Geraldo Gomez et al., Plaintiffs,
v
Sharon Baptist Board of Directors, Inc., Defendant and Third-Party Plaintiff-Appellant. S.M. Construction Co., Third-Party Defendant-Respondent.

—[*1] Bamundo, Zwal & Schermerhorn, LLP, New York (Kenneth M. Dalton of counsel), for appellant.

Order, Supreme Court, Bronx County (Patricia Anne Williams, J.), entered February 27, 2007, which, to the extent appealed from as limited by the brief, denied the cross motion of defendant/third-party plaintiff Sharon Baptist Board of Directors, Inc. (Sharon Baptist) for summary judgment on its claim for contractual indemnification against third-party defendant S.M. Construction Co. (SMC), unanimously affirmed, without costs.

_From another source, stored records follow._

-- ==== Sys2Proof/Machine/Dispatch.lean ====
section
/-!
DEFINITION. The dispatch: one arm per command of spec/opcode_table.json (30_encoding.md R85).
-/

namespace Sys2Proof.Machine

-- The effect of one decoded command, run by the execution unit (30_encoding.md R94).
def exec (i : Instr) (s : State) : Host.Outcome State Fault Refusal :=
  match i with
  | .nop => Sys2Proof.Machine.execNop s
  | .clr rd => Sys2Proof.Machine.execClr rd s
  | .mov rd rs1 => Sys2Proof.Machine.execMov rd rs1 s
  | .ldn rd => Sys2Proof.Machine.execLdn rd s
  | .ton rs1 => Sys2Proof.Machine.execTon rs1 s
  | .setl r idx => Sys2Proof.Machine.execSetl r idx s
  | .getl r idx => Sys2Proof.Machine.execGetl r idx s
  | .cmp rs1 rs2 => Sys2Proof.Machine.execCmp rs1 rs2 s
  | .eq rs1 rs2 => Sys2Proof.Machine.execEq rs1 rs2 s
  | .isz rs1 => Sys2Proof.Machine.execIsz rs1 s
  | .add rd rs1 rs2 => Sys2Proof.Machine.execAdd rd rs1 rs2 s
  | .sub rd rs1 rs2 => Sys2Proof.Machine.execSub rd rs1 rs2 s
  | .inc rd rs1 => Sys2Proof.Machine.execInc rd rs1 s
  | .dec rd rs1 => Sys2Proof.Machine.execDec rd rs1 s
  | .mul rd rs1 rs2 => Sys2Proof.Machine.execMul rd rs1 rs2 s
  | .divmod rd rd2 rs1 rs2 => Sys2Proof.Machine.execDivmod rd rd2 rs1 rs2 s
  | .div rd rs1 rs2 => Sys2Proof.Machine.execDiv rd rs1 rs2 s
  | .mod rd rs1 rs2 => Sys2Proof.Machine.execMod rd rs1 rs2 s
  | .and rd rs1 rs2 => Sys2Proof.Machine.execAnd rd rs1 rs2 s
  | .or rd rs1 rs2 => Sys2Proof.Machine.execOr rd rs1 rs2 s
  | .xor rd rs1 rs2 => Sys2Proof.Machine.execXor rd rs1 rs2 s
  | .shl rd rs1 => Sys2Proof.Machine.execShl rd rs1 s
  | .shr rd rs1 => Sys2Proof.Machine.execShr rd rs1 s

end Sys2Proof.Machine
end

Plaintiff Gomez, an employee of SMC, was injured as a result of falling from a scaffold that shifted as he performed SMC's work on premises owned by Sharon Baptist. The scaffold wheels were not locked, and plaintiff was not provided with safety devices. Plaintiff commenced an action against Sharon Baptist and was granted summary judgment on the issue of liability on his Labor Law § 240 (1) cause of action.

Supreme Court correctly denied Sharon Baptist summary judgment against SMC based on its indemnification claim. The contract between these two parties specifically provides that SMC is obligated to indemnify Sharon Baptist for losses only to the extent that they were caused in whole or in part by the negligent acts or omissions of SMC, its agent, or anyone else for whom SMC was responsible. In its papers in support of its cross motion, Sharon Baptist relied exclusively on plaintiff's allegations of a Labor Law § 240 violation, that is, that the lack of safety devices caused his accident. However, a determination of liability against the owner under Labor Law § 240 was not the equivalent of a finding of negligence. Liability under section 240 is not predicated on fault but "imputed to the owner or contractor by statute and attaches irrespective of whether due care was exercised and without reference to principles of negligence" (Brown v Two Exch. Plaza Partners, 76 NY2d 172, 179 [1990]). Thus far there has been no finding that either SMC or its agents were negligent let alone that such negligence proximately caused plaintiff's injuries. Accordingly, summary judgment on the contractual indemnification claim is premature[*2] (see DiPerna v American Broadcasting Cos., 200 AD2d 267, 270 [1994]; Cichon v Brista Estates Assoc., 193 AD2d 926, 927-928 [1993]). Concur—Andrias, J.P., Nardelli, McGuire, Moskowitz and Renwick, JJ.